# My 2yr old dropped my external hard drive!



## P3 Photography (Sep 29, 2010)

I have all my clients photos on this hard drive(I know shame on me for not backing them up) and it was dropped yesterday! It does not register with my computer and makes a funny sound when first plugged in(like the disk spins a couple times and then stops). Any info on how or who to send it to, to retrieve the data? I have looked on line at the "guarantee" places but not sure about that. Some ppl around here say they can TRY to fix it, and the TRY part make me nervous! Any thing that I should NOT do to it? 
Thanks in advance!


----------



## KmH (Sep 29, 2010)

Don't do anything to the drive. Absolutely nothing.

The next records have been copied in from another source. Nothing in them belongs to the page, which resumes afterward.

-- ==== Sys2Proof/Laws/Commands.lean ====
section
/-! SUPPORT. What each meaning and each shared operation under it can do, said once: if it answers a next state, then one of
these cases holds. -/

namespace Sys2Proof.Machine

/-! Span codes. -/

/-- All that `advance` can do (41_span_decoder.md R159, R160). -/
theorem advance_cases (d : Nat) (s : State) :
    (s.dec.bo + d ≤ 32 ∧ advance d s =
      { s with dec := { s.dec with bo := s.dec.bo + d, fp := setPosition s.dec.fp (s.dec.bo + d) } }) ∨
    (32 < s.dec.bo + d ∧ advance d s =
      stopDecode .unspecifiedBitOffset { s with dec := { s.dec with bo := s.dec.bo + d } }) := by
  unfold advance wordW
  by_cases h : 32 < s.dec.bo + d
  · exact .inr ⟨h, by simp [h]⟩
  · exact .inl ⟨by omega, by simp [h]⟩

/-- All that `T` can do (R162). -/
theorem execT_cases {s t : State} (h : execT s = .next t) :
    cellExists s.cfg .wbuf s.dec.wp = true ∧ t =
      { s with
        wbuf := s.wbuf.write s.dec.wp (s.dec.fp ^^^ s.dec.fpPrev)
        dec := { s.dec with wp := s.dec.wp + 1, fpPrev := s.dec.fp ^^^ s.dec.fpPrev, fp := 0, bo := 0 } } := by
  unfold execT at h
  split at h
  · next hc => exact ⟨hc, (Host.Outcome.next.inj h).symm⟩
  · cases h

/-- All that `X` can do (R164). -/
theorem execX_cases {s t : State} (h : execX s = .next t) :
    ∃ e, engineRead s.cfg .e5buf s.e5buf s.dec.xp = .ok e ∧
      t = advance (7 + e.toNat) { s with dec := { s.dec with xp := s.dec.xp + 1 } } := by
  unfold execX at h
  split at h
  · next e he => exact ⟨e, he, (Host.Outcome.next.inj h).symm⟩
  · cases h

/-! The replay. -/

/-- One look of the scan (R155). -/
theorem scan_cons (count : Nat) (c : Span) (cs : List Span) (r : DecRegs) :
    scan count (c :: cs) r = if r.tc < count then scan count cs (lookAt r c) else r := rfl

/-- All that one turn of the replay can do: it has ended, or it fetches one code, runs it, and goes on (R158, R161). -/
theorem replay_cases {n : Nat} {s t : State} (h : replay (n + 1) s = .next t) :
    (¬ (s.replaying = true ∧ s.dec.sp < s.dec.spanLength) ∧ t = s) ∨
    (∃ c u, (s.replaying = true ∧ s.dec.sp < s.dec.spanLength) ∧
      engineRead s.cfg .e3buf s.e3buf s.dec.sp = .ok c ∧
      execSpanCode c { s with dec := { s.dec with sp := s.dec.sp + 1 } } = .next u ∧ replay n u = .next t) := by
  simp only [replay] at h
  split at h
  · next hr =>
    split at h
    · cases h
    · next c hc =>
      split at h
      · next u hu => exact .inr ⟨c, u, hr, hc, hu, h⟩
      · cases h
      · cases h
  · next hr => exact .inl ⟨hr, (Host.Outcome.next.inj h).symm⟩

/-- All that the end of the replay can do (R165, R166). -/
theorem finishDecode_cases (a : Byte) (c : BitVec 24) (s : State) :
    (s.dec.fp ≠ 0 ∧ finishDecode a c s = stopDecode (.error .incompleteStride) s) ∨
    (s.dec.fp = 0 ∧ finishDecode a c s = endCommand .ok
      { s with
        algo := a
        count := c
        wlen := c
        e3len := s.dec.spanLength
        e5len := s.dec.available
        wbuf := s.wbuf.truncate c.toNat s.freeCount
        e3buf := s.e3buf.truncate s.dec.spanLength s.freeCount }) := by
  unfold finishDecode
  by_cases h : s.dec.fp = 0
  · exact .inr ⟨h, if_neg (not_not_intro h)⟩
  · exact .inl ⟨h, if_pos h⟩

/-! Commands. -/

/-- All that `ENCODE` can do (40_span_encoder.md R143, R144). -/
theorem execEncode_cases {s t : State} (h : execEncode s = .next t) :
    (exceeds s.wlen.toNat (capacity s.cfg .wbuf) = true ∧ t = refuseEncode s) ∨
    (∃ ws, s.wbuf.readFrom 0 s.wlen.toNat = .ok ws ∧ t = encodeFinish (runTransform ws) s) := by
  unfold execEncode at h
  split at h
  · next hc => exact .inl ⟨hc, (Host.Outcome.next.inj h).symm⟩
  · split at h
    · cases h
    · next ws hws => exact .inr ⟨ws, hws, (Host.Outcome.next.inj h).symm⟩

/-- All that the end of `ENCODE` can do: a refusal, or a frame that fits with its reserve (R143). -/
theorem encodeFinish_cases (e : Encoder) (s : State) :
    encodeFinish e s = refuseEncode { s with enc := e.regs } ∨
    (exceeds e.regs.spanCount s.cfg.e3cap = false ∧ exceeds e.regs.extCount s.cfg.e5cap = false ∧
      exceeds (reservedSize e.regs.spanCount e.regs.extCount) s.cfg.bcap = false ∧
      encodeFinish e s = storeFrame e s) := by
  unfold encodeFinish
  split
  · exact .inl rfl
  · next h =>
    simp only [Bool.or_eq_true, not_or, Bool.not_eq_true] at h
    exact .inr ⟨h.1.1, h.1.2, h.2, rfl⟩

/-- All that `PACK3` can do (42_pack3.md R196). -/
theorem execPack3_cases {s t : State} (h : execPack3 s = .next t) :
    t = refusePack s ∨
    (∃ xs, s.e3buf.readFrom 0 s.e3len = .ok xs ∧ exceeds (pack3Size s.e3len) s.cfg.bcap = false ∧
      t = storePacked (pack3 xs) (packString xs).1 (pack3Size s.e3len) s) := by
  unfold execPack3 at h
  split at h
  · exact .inl (Host.Outcome.next.inj h).symm
  · next hc =>
    simp only [Bool.or_eq_true, not_or, Bool.not_eq_true] at hc
    split at h
    · cases h
    · next xs hxs => exact .inr ⟨xs, hxs, hc.2, (Host.Outcome.next.inj h).symm⟩

/-- All that `PACK5` can do (43_pack5.md R217). -/
theorem execPack5_cases {s t : State} (h : execPack5 s = .next t) :
    t = refusePack s ∨
    (∃ xs, s.e5buf.readFrom 0 s.e5len = .ok xs ∧ exceeds (pack5Size s.e5len) s.cfg.bcap = false ∧
      t = storePacked (pack5 xs) (packString xs).1 (pack5Size s.e5len) s) := by
  unfold execPack5 at h
  split at h
  · exact .inl (Host.Outcome.next.inj h).symm
  · next hc =>
    simp only [Bool.or_eq_true, not_or, Bool.not_eq_true] at hc
    split at h
    · cases h
    · next xs hxs => exact .inr ⟨xs, hxs, hc.2, (Host.Outcome.next.inj h).symm⟩

/-- All that `UNPACK3` can do (42_pack3.md R197). -/
theorem execUnpack3_cases {s t : State} (h : execUnpack3 s = .next t) :
    t = refuseUnpack3 s ∨
    (∃ bs, s.bbuf.readFrom 0 s.blen = .ok bs ∧ exceeds (unpackCount 3 s.blen) s.cfg.e3cap = false ∧
      t = endCommand .ok
        { s with
          e3buf := Buf.ofSeq s.freeCount (unpack3 bs)
          e3len := unpackCount 3 s.blen
          pack := (unpackElements 3 bs).2 }) := by
  unfold execUnpack3 at h
  split at h
  · exact .inl (Host.Outcome.next.inj h).symm
  · next hc =>
    simp only [Bool.or_eq_true, not_or, Bool.not_eq_true] at hc
    split at h
    · cases h
    · next bs hbs => exact .inr ⟨bs, hbs, hc.2, (Host.Outcome.next.inj h).symm⟩

/-- All that `UNPACK5` can do (43_pack5.md R218). -/
theorem execUnpack5_cases {s t : State} (h : execUnpack5 s = .next t) :
    t = refuseUnpack5 s ∨
    (∃ bs, s.bbuf.readFrom 0 s.blen = .ok bs ∧ exceeds (unpackCount 5 s.blen) s.cfg.e5cap = false ∧
      t = endCommand .ok
        { s with
          e5buf := Buf.ofSeq s.freeCount (unpack5 bs)
          e5len := unpackCount 5 s.blen
          pack := (unpackElements 5 bs).2 }) := by
  unfold execUnpack5 at h
  split at h
  · exact .inl (Host.Outcome.next.inj h).symm
  · next hc =>
    simp only [Bool.or_eq_true, not_or, Bool.not_eq_true] at hc
    split at h
    · cases h
    · next bs hbs => exact .inr ⟨bs, hbs, hc.2, (Host.Outcome.next.inj h).symm⟩

/-- All that `DECODE` can do up to the header (41_span_decoder.md R151, R152). -/
theorem execDecode_cases {s t : State} (h : execDecode s = .next t) :
    t = stopDecode .refusedCapacity s ∨ t = stopDecode (.error .inputTooShort) s ∨
    (∃ header, exceeds s.blen s.cfg.bcap = false ∧ 4 ≤ s.blen ∧ s.bbuf.readFrom 0 4 = .ok header ∧
      decodeHeader header s = .next t) := by
  unfold execDecode hdrBytes at h
  split at h
  · exact .inl (Host.Outcome.next.inj h).symm
  · next hc =>
    split at h
    · exact .inr (.inl (Host.Outcome.next.inj h).symm)
    · next hl =>
      split at h
      · cases h
      · next header hh => exact .inr (.inr ⟨header, by simpa using hc, by omega, hh, h⟩)

/-- All that `DECODE` can do with a header (R153, R154). -/
theorem decodeHeader_cases {header : List Byte} {s t : State} (h : decodeHeader header s = .next t) :
    t = stopDecode (.error .unexpectedEndOfData) s ∨ t = stopDecode .refusedCapacity s ∨
    (∃ body, exceeds (unpackCount 3 (s.blen - 4)) s.cfg.e3cap = false ∧
      s.bbuf.readFrom 4 (s.blen - 4) = .ok body ∧
      decodeSpans (headerAlgo header) (headerCount header) body s = .next t) := by
  unfold decodeHeader hdrBytes at h
  split at h
  · exact .inl (Host.Outcome.next.inj h).symm
  · split at h
    · exact .inr (.inl (Host.Outcome.next.inj h).symm)
    · next hc =>
      split at h
      · cases h
      · next body hb => exact .inr (.inr ⟨body, by simpa using hc, hb, h⟩)

/-- All that `DECODE` can do with the bytes after the span stream (R157, R158). -/
theorem decodeExtensions_cases {a : Byte} {c : BitVec 24} {tail : List Byte} {s t : State}
    (h : decodeExtensions a c tail s = .next t) :
    t = stopDecode .refusedCapacity s ∨
    (unpackCount 5 tail.length < s.dec.sc ∧
      t = stopDecode (.error (.missingExtension s.dec.sc (unpackCount 5 tail.length))) s) ∨
    (exceeds (unpackCount 5 tail.length) s.cfg.e5cap = false ∧ s.dec.sc ≤ unpackCount 5 tail.length ∧
      exceeds c.toNat (capacity s.cfg .wbuf) = false ∧
      runReplay a c
        { s with
          e5buf := Buf.ofSeq s.freeCount (unpack5 tail)
          pack := (unpackElements 5 tail).2
          dec := { s.dec with available := unpackCount 5 tail.length } } = .next t) := by
  unfold decodeExtensions at h
  split at h
  · exact .inl (Host.Outcome.next.inj h).symm
  · next h5 =>
    split at h
    · next hm => exact .inr (.inl ⟨hm, (Host.Outcome.next.inj h).symm⟩)
    · next hm =>
      split at h
      · exact .inl (Host.Outcome.next.inj h).symm
      · next hw => exact .inr (.inr ⟨by simpa using h5, by omega, by simpa using hw, h⟩)

/-- All that the replay and the end of `DECODE` can do: a span code ended the command, or the end did (R158, R165, R166). -/
theorem runReplay_cases {a : Byte} {c : BitVec 24} {s t : State} (h : runReplay a c s = .next t) :
    ∃ u, replay s.dec.spanLength
        { s with replaying := true, dec := { s.dec with bo := 0, fp := 0, fpPrev := 0, sp := 0, xp := 0, wp := 0 } } =
          .next u ∧
      ((u.replaying = true ∧ t = finishDecode a c u) ∨ (u.replaying = false ∧ t = u)) := by
  unfold runReplay at h
  split at h
  · next u hu =>
    split at h
    · next hr => exact ⟨u, hu, .inl ⟨hr, (Host.Outcome.next.inj h).symm⟩⟩
    · next hr => exact ⟨u, hu, .inr ⟨by simpa using hr, (Host.Outcome.next.inj h).symm⟩⟩
  · cases h
  · cases h

end Sys2Proof.Machine
end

Stick with the major online sources for data recovery. Places like salvage data.com

These are not an inexpensive services.

Good luck!


----------



## Derrel (Sep 29, 2010)

DVD backups are around 49 cents each. A second hard drive is even cheaper per gigabyte,and faster too. Lesson learned. The hard, expensive way. Bummer for you.


----------



## oldmacman (Sep 29, 2010)

P3 Photography said:


> I have all my clients photos on this hard drive(I know shame on me for not backing them up) and it was dropped yesterday! It does not register with my computer and makes a funny sound when first plugged in(like the disk spins a couple times and then stops). Any info on how or who to send it to, to retrieve the data? I have looked on line at the "guarantee" places but not sure about that. Some ppl around here say they can TRY to fix it, and the TRY part make me nervous! Any thing that I should NOT do to it?
> Thanks in advance!



I've dropped an external drive before and it looked like it was powering, but the drive cable became dislodged in fall. Opening the enclosure and reattaching the cable was all I needed to do. I'm not saying you are in the clear, but it is worth a shot. That happened two years ago, and I am still using the drive.


----------



## icassell (Sep 29, 2010)

In that scenario, it is unlikely you have lost data.  I agree with KmH -- get a data recovery service.  Then go get multiple backup drives (and a RAID).


----------



## P3 Photography (Oct 1, 2010)

it's not just the usb/SATA connection so looks like I have to go the expensive route! Thanks for the info and YES Lesson Learned!!


----------



## phiya (Oct 2, 2010)

I'd say go for carbonite online backup if you can.  It's easier and more reliable than a second drive on site.


----------



## KmH (Oct 4, 2010)

But slower than mollases on a cold, freezing morning.


----------



## supraman215 (Oct 4, 2010)

Always 
Store
Important 
Data 
In
TWO
Physical 
Locations/Drives

If you're a pro this can't be a question. You can't lose someones wedding pictures.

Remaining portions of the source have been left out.